Lejos de mostrarse dialoguistas, los uniformados han mostrado una actitud casi coactiva que enfureció aún más a un grupo de personas que ya estaban de por sí alteradas.

¿Cómo puede la policía después quejarse de la paupérrima imagen que la sociedad tiene de sus integrantes?

El uso y abuso de la fuerza por parte de los agentes policiales es el síntoma más cabal de su propio fracaso ante la necesidad de otros métodos de contacto con la sociedad. Pareciera que “diálogo” fuera una mala palabra para estos y, mal que les pese, es lo que hoy más se necesita para llegar a un acuerdo social con los sectores más humildes.
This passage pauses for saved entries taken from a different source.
-- ==== Sys2Proof/Machine/Pan.lean ====
section
/-! DEFINITION. Pan programs, modes and starts (R158 to R161, R517 to R519), boundaries, lateness and overrun (R144, R145, R150 to
R152), the program call and the system status area (R138, R517). -/
namespace Sys2Proof.Machine

/-- Store a Pan's mode (R158). -/
def State.setMode (s : State) (p : PanId) (m : Nat) : State := s.setF (F.RAKE_PAN_STATE_MODE p.num) m

/-! Programs (R158, R162 to R164, R166). -/

/-- A block with bytes stored at an offset: an offset of 0 begins the block anew, a gap reads as erased flash. -/
def blockPut (b : List Byte) (off : Nat) (d : List Byte) : List Byte :=
  if off = 0 then d
  else b.take off ++ List.replicate (off - b.length) 0xFF#8 ++ d ++ b.drop (off + d.length)

/-- Total bytes of blocks. -/
def blockBytes (t : Tbl (List Byte)) : Nat := t.foldl (fun n x => n + x.2.length) 0

/-- The blocks of a program and their CRC-32C: the header's, as later edits changed them (R158, R164). -/
def PanSt.crcList (x : PanSt) : List (Nat × Nat) :=
  match tblFind x.blocks 0 with
  | none => []
  | some h =>
    ((Config.progCrcs h).filter (fun c => (tblFind x.crcs c.1).isNone)) ++
    x.crcs.filterMap (fun c => c.2.map (fun v => (c.1, v)))

/-- Block 0 and every block are there with matching CRCs (R158, R159). -/
def PanSt.progOk (x : PanSt) : Bool :=
  (tblFind x.blocks 0).isSome &&
  x.crcList.all (fun c => match tblFind x.blocks c.1 with | some b => crc32c b == c.2 | none => false)

/-- Copy a program from flash to I-TCM (R158, R160); STEWARD extends MR7 with the digest of its block 0 (R374). -/
def State.progCopy (s : State) (p : PanId) : State :=
  let x := s.pan p
  let h := (tblFind x.blocks 0).getD []
  let pl := x.blocks.map (fun b => (b.1, Config.blockPlace h b.1 % 0x100000))
  let s1 := x.blocks.foldl (fun s b => s.mputBytes (itcmBase p + Config.blockPlace h b.1 % 0x100000) b.2) s
  (s1.extend 7 (Config.sha384 h)).modPan p
    (fun x => { x with code := x.blocks, place := pl, staged := [], edit := none, unstored := false })

/-- LOAD_BLOCK (R158, R166). -/
def bodyLoadBlock : Body := fun c s =>
  let b := leAt c.pl 1 2
  let off := leAt c.pl 3 4
  let d := c.pl.drop 7
  if c.pl.length < 7 then s.badLen c.key 7
  else match panOf (leAt c.pl 0 1) with
  | none => s.badParam c.key 0
  | some p =>
    let x := s.pan p
    let new := tblSet x.blocks b (blockPut (tblGet x.blocks b) off d)
    if 1023 < b then s.badParam c.key 1
    else if (s.panMode p ≠ 0 ∧ s.panMode p ≠ 1) ∨ s.hsPaired then s.wrongState c.key (s.panMode p)
    else if 0x100000 < off + d.length ∨ 0x100000 < blockBytes new then s.limit c.key 0x0503
    else
      let s1 := (s.pdForPan p).modPan p (fun x => { x with blocks := new, crcs := if b = 0 then [] else tblErase x.crcs b })
      let s2 := if (s1.pan p).progOk then ((if s1.panMode p = 0 then s1.setMode p 1 else s1).progCopy p).panRelease p else s1
      s2.ok c.key []

/-- LOAD_BLOCK (R158). -/
def execLoadBlock (r : Req) (s : State) : Host.Outcome State Fault Refusal := .next (s.opcode r 4 1 bodyLoadBlock)

/-! The core at PANRT (R517, R519). -/

/-- TLB entries for a run of 4 KiB pages that start and end on 64 KiB or 4 KiB boundaries. -/
def tlbRun (asid : Nat) (g u x w : Bool) (page n size : Nat) : List TlbEntry :=
  (List.range n).map (fun i => { vpage := page + i * size, pages := size, ppage := page + i * size, asid := asid, g := g, u := u,
                                 x := x, w := w, locked := true })

/-- The memories whose pages a program's header may give the application (R519): its I-TCM and shared SRAM. -/
def panrtMay (p : PanId) (a : Nat) : Bool := decide (memKind a = .itcm p) || decide (memKind a = .sram)
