-- ==== Sys2Proof/Machine/FkInt.lean ====
section
/-! DEFINITION. Integer, decimal and immediate instructions and branches (R70 to R73, R76, R78 to R80). -/
namespace Sys2Proof.Machine

/-- Which flags an operation on two words leaves, and its result. -/
abbrev AluOp := FkCore → Word → Word → FkCore × Option Word

/-- Run an operation on W[ra] and W[rb]: flags, then W[rd] where it writes one. -/
def FkCore.alu (k : FkCore) (op : AluOp) (rd : Fin 32) (a b : Word) : FkCore :=
  match op k a b with
  | (k1, some r) => k1.wr rd r
  | (k1, none) => k1

/-- The effect of a register-register operation. -/
def fkAlu (c : CoreId) (cyc : Nat) (op : AluOp) (rd ra rb : Fin 32) : State → FkRes :=
  fkPure c cyc (fun k => k.alu op rd (k.rd ra) (k.rd rb))

/-- The effect of an operation with a constant second operand. -/
def fkAluI (c : CoreId) (cyc : Nat) (op : AluOp) (rd ra : Fin 32) (b : Word) : State → FkRes :=
  fkPure c cyc (fun k => k.alu op rd (k.rd ra) b)

def aluAdd : AluOp := fun k a b => (k.addFlags a b 0, some (addRes a b 0))
def aluAdc : AluOp := fun k a b => (k.addFlags a b k.cy, some (addRes a b k.cy))
def aluSub : AluOp := fun k a b => (k.subFlags a b 0, some (subRes a b 0))
def aluSbc : AluOp := fun k a b => (k.subFlags a b k.cy, some (subRes a b k.cy))
def aluCmp : AluOp := fun k a b => (k.subFlags a b 0, none)
def aluLogic (f : Word → Word → Word) : AluOp := fun k a b => (k.setNZ (f a b), some (f a b))
def aluShift (f : Word → Nat → Word × Option Bool) (m : Nat) : AluOp := fun k a b =>
  (k.shiftFlags (f a (b.toNat % m)), some (f a (b.toNat % m)).1)
def aluFree (f : Word → Word → Word) : AluOp := fun k a b => (k, some (f a b))

def mulhuRes (a b : Word) : Word := toW (a.toNat * b.toNat / 2 ^ 32)
def mulhsRes (a b : Word) : Word := BitVec.ofInt 32 (a.toInt * b.toInt / 2 ^ 32)
def minRes (a b : Word) : Word := if a.toInt ≤ b.toInt then a else b
def maxRes (a b : Word) : Word := if a.toInt ≤ b.toInt then b else a

/-- A division (R72): by zero it raises vector 7 and writes nothing. -/
def fkDiv (c : CoreId) (f : Word → Word → Word) (rd ra rb : Fin 32) (s : State) : FkRes :=
  if (s.core c).rd rb = 0#32 then .exc s (excAt 7 0 none) else fkAlu c 36 (aluFree f) rd ra rb s

/-- Decimal addition and subtraction (R79); `write` is false for DCMP. -/
def aluDec (add carry write : Bool) : AluOp := fun k a b =>
  let v := badDigits a.toNat || badDigits b.toNat
  let x := decVal a.toNat
  let y := decVal b.toNat
  let ci := if carry then k.cy else 0
  let t : Nat := if add then x + y + ci else x + 200000000 - y - ci
  let c := if add then decide (100000000 ≤ t) else decide (x < y + ci)
  let z := t % 100000000
  (k.decFlags (z == 0) c v, if write then some (decPack z) else none)

def aluDadj : AluOp := fun k a _ =>
  let r := dadjRes a.toNat (k.cy == 1) (k.psrBits 11 4)
  (k.decFlags (toW r.1 == 0#32) r.2 false, some (toW r.1))

/-- A digit shift by `n` digits (R79): V when a digit of the result is above 9. -/
def aluDsh (f : Nat → Nat → Nat × Bool) : AluOp := fun k a b =>
  let r := f a.toNat b.toNat
  (k.decFlags (toW r.1 == 0#32) r.2 (badDigits r.1), some (toW r.1))

def aluD2b : AluOp := fun k a _ => (k.decFlags (decVal a.toNat == 0) false (badDigits a.toNat), some (toW (decVal a.toNat)))

def aluB2d : AluOp := fun k a _ =>
  (k.decFlags (decPack (a.toNat % 100000000) == 0#32) (decide (100000000 ≤ a.toNat)) false, some (decPack (a.toNat % 100000000)))

/-! The effects by mnemonic. -/

def fkAdd (c : CoreId) (rd ra rb : Fin 32) := fkAlu c 1 aluAdd rd ra rb
def fkAdc (c : CoreId) (rd ra rb : Fin 32) := fkAlu c 1 aluAdc rd ra rb
def fkSub (c : CoreId) (rd ra rb : Fin 32) := fkAlu c 1 aluSub rd ra rb
def fkSbc (c : CoreId) (rd ra rb : Fin 32) := fkAlu c 1 aluSbc rd ra rb
def fkAnd (c : CoreId) (rd ra rb : Fin 32) := fkAlu c 1 (aluLogic (· &&& ·)) rd ra rb
def fkOr (c : CoreId) (rd ra rb : Fin 32) := fkAlu c 1 (aluLogic (· ||| ·)) rd ra rb
def fkXor (c : CoreId) (rd ra rb : Fin 32) := fkAlu c 1 (aluLogic (· ^^^ ·)) rd ra rb
def fkAndn (c : CoreId) (rd ra rb : Fin 32) := fkAlu c 1 (aluLogic (fun a b => a &&& ~~~b)) rd ra rb
def fkShl (c : CoreId) (rd ra rb : Fin 32) := fkAlu c 1 (aluShift shlRes 64) rd ra rb
def fkShr (c : CoreId) (rd ra rb : Fin 32) := fkAlu c 1 (aluShift shrRes 64) rd ra rb
def fkSar (c : CoreId) (rd ra rb : Fin 32) := fkAlu c 1 (aluShift sarRes 64) rd ra rb
def fkRor (c : CoreId) (rd ra rb : Fin 32) := fkAlu c 1 (aluShift rorRes 32) rd ra rb
def fkShli (c : CoreId) (rd ra n : Fin 32) := fkAluI c 1 (aluShift shlRes 64) rd ra (toW n.val)
def fkShri (c : CoreId) (rd ra n : Fin 32) := fkAluI c 1 (aluShift shrRes 64) rd ra (toW n.val)
def fkSari (c : CoreId) (rd ra n : Fin 32) := fkAluI c 1 (aluShift sarRes 64) rd ra (toW n.val)
def fkCmp (c : CoreId) (ra rb : Fin 32) := fkAlu c 1 aluCmp 0 ra rb
def fkMul (c : CoreId) (rd ra rb : Fin 32) := fkAlu c 1 (aluFree (· * ·)) rd ra rb
def fkMulhu (c : CoreId) (rd ra rb : Fin 32) := fkAlu c 1 (aluFree mulhuRes) rd ra rb
def fkMulhs (c : CoreId) (rd ra rb : Fin 32) := fkAlu c 1 (aluFree mulhsRes) rd ra rb
def fkDivu (c : CoreId) (rd ra rb : Fin 32) := fkDiv c (fun a b => toW (a.toNat / b.toNat)) rd ra rb
def fkDivs (c : CoreId) (rd ra rb : Fin 32) := fkDiv c sdivRes rd ra rb
def fkRemu (c : CoreId) (rd ra rb : Fin 32) := fkDiv c (fun a b => toW (a.toNat % b.toNat)) rd ra rb
def fkRems (c : CoreId) (rd ra rb : Fin 32) := fkDiv c sremRes rd ra rb
def fkMin (c : CoreId) (rd ra rb : Fin 32) := fkAlu c 1 (aluFree minRes) rd ra rb
def fkMax (c : CoreId) (rd ra rb : Fin 32) := fkAlu c 1 (aluFree maxRes) rd ra rb
def fkClz (c : CoreId) (rd ra : Fin 32) := fkAluI c 1 (aluFree (fun a _ => toW (clzRes a))) rd ra 0#32
def fkDadd (c : CoreId) (rd ra rb : Fin 32) := fkAlu c 1 (aluDec true false true) rd ra rb
def fkDaddc (c : CoreId) (rd ra rb : Fin 32) := fkAlu c 1 (aluDec true true true) rd ra rb
def fkDsub (c : CoreId) (rd ra rb : Fin 32) := fkAlu c 1 (aluDec false false true) rd ra rb
def fkDsubc (c : CoreId) (rd ra rb : Fin 32) := fkAlu c 1 (aluDec false true true) rd ra rb
def fkDcmp (c : CoreId) (ra rb : Fin 32) := fkAlu c 1 (aluDec false false false) 0 ra rb
def fkDadj (c : CoreId) (rd ra : Fin 32) := fkAluI c 1 aluDadj rd ra 0#32
def fkDshl (c : CoreId) (rd ra n : Fin 32) := fkAluI c 1 (aluDsh dshlRes) rd ra (toW n.val)
def fkDshr (c : CoreId) (rd ra n : Fin 32) := fkAluI c 1 (aluDsh dshrRes) rd ra (toW n.val)
def fkD2b (c : CoreId) (rd ra : Fin 32) := fkAluI c 4 aluD2b rd ra 0#32
def fkB2d (c : CoreId) (rd ra : Fin 32) := fkAluI c 6 aluB2d rd ra 0#32
def fkAddi (c : CoreId) (rd ra : Fin 32) (i : BitVec 16) := fkAluI c 1 (aluFree (· + ·)) rd ra (immS i)
def fkAndi (c : CoreId) (rd ra : Fin 32) (i : BitVec 16) := fkAluI c 1 (aluFree (· &&& ·)) rd ra (immU i)
def fkOri (c : CoreId) (rd ra : Fin 32) (i : BitVec 16) := fkAluI c 1 (aluFree (· ||| ·)) rd ra (immU i)
def fkXori (c : CoreId) (rd ra : Fin 32) (i : BitVec 16) := fkAluI c 1 (aluFree (· ^^^ ·)) rd ra (immU i)
def fkMovh (c : CoreId) (rd : Fin 32) (i : BitVec 16) := fkAluI c 1 (aluFree (fun _ b => b)) rd 0 (toW (i.toNat * 65536))
def fkCmpi (c : CoreId) (ra : Fin 32) (i : BitVec 16) := fkAluI c 1 aluCmp 0 ra (immS i)

/-- A jump to a register (R74): a target that is not a word address raises alignment at the jump; `link` is W[rd] of JALR.
The target is W[ra] as it stands before the link is written, also where rd = ra (DESIGN CHOICE, log 144). -/
def fkJump (c : CoreId) (ra : Fin 32) (link : Option (Fin 32)) (s : State) : FkRes :=
  let k := s.core c
  let t := k.rd ra
  if t.toNat % 4 ≠ 0 then .exc s (excAt 5 2 (some t)) else
  let k1 := match link with
    | some rd => k.wr rd (k.pc + 4#32)
    | none => k
  .done (s.setCore c k1) t 4 []

def fkJr (c : CoreId) (ra : Fin 32) := fkJump c ra none
def fkJalr (c : CoreId) (rd ra : Fin 32) := fkJump c ra (some rd)

/-- A branch (R76): 3 cycles when taken, 1 when not. -/
def fkBranch (c : CoreId) (taken link : Bool) (off : BitVec 26) (s : State) : FkRes :=
  let k := s.core c
  let k1 := if link then k.wr 30 (k.pc + 4#32) else k
  .done (s.setCore c k1) (if taken then k.target off else k.pc + 4#32) (if taken then 3 else 1) []

def fkB (c : CoreId) (off : BitVec 26) := fkBranch c true false off
def fkBl (c : CoreId) (off : BitVec 26) := fkBranch c true true off
def fkBcc (c : CoreId) (cond : Fin 16) (off : BitVec 26) (s : State) : FkRes := fkBranch c ((s.core c).cond cond) false off s

end Sys2Proof.Machine
end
¿Sabrán estos policías vernáculos que las armas que les han dado precisan de una particular responsabilidad en su utilización? Pareciera que no. Baste ver el referido video para darse cuenta del abuso que se hace de ese elemento de trabajo.

En fin, la policía tiene todas las oportunidades de hacer las cosas bien, pero no lo hace. ¿Será acaso como la conocida historia de la rana y el escorpión, donde la naturaleza puede más que la cordura?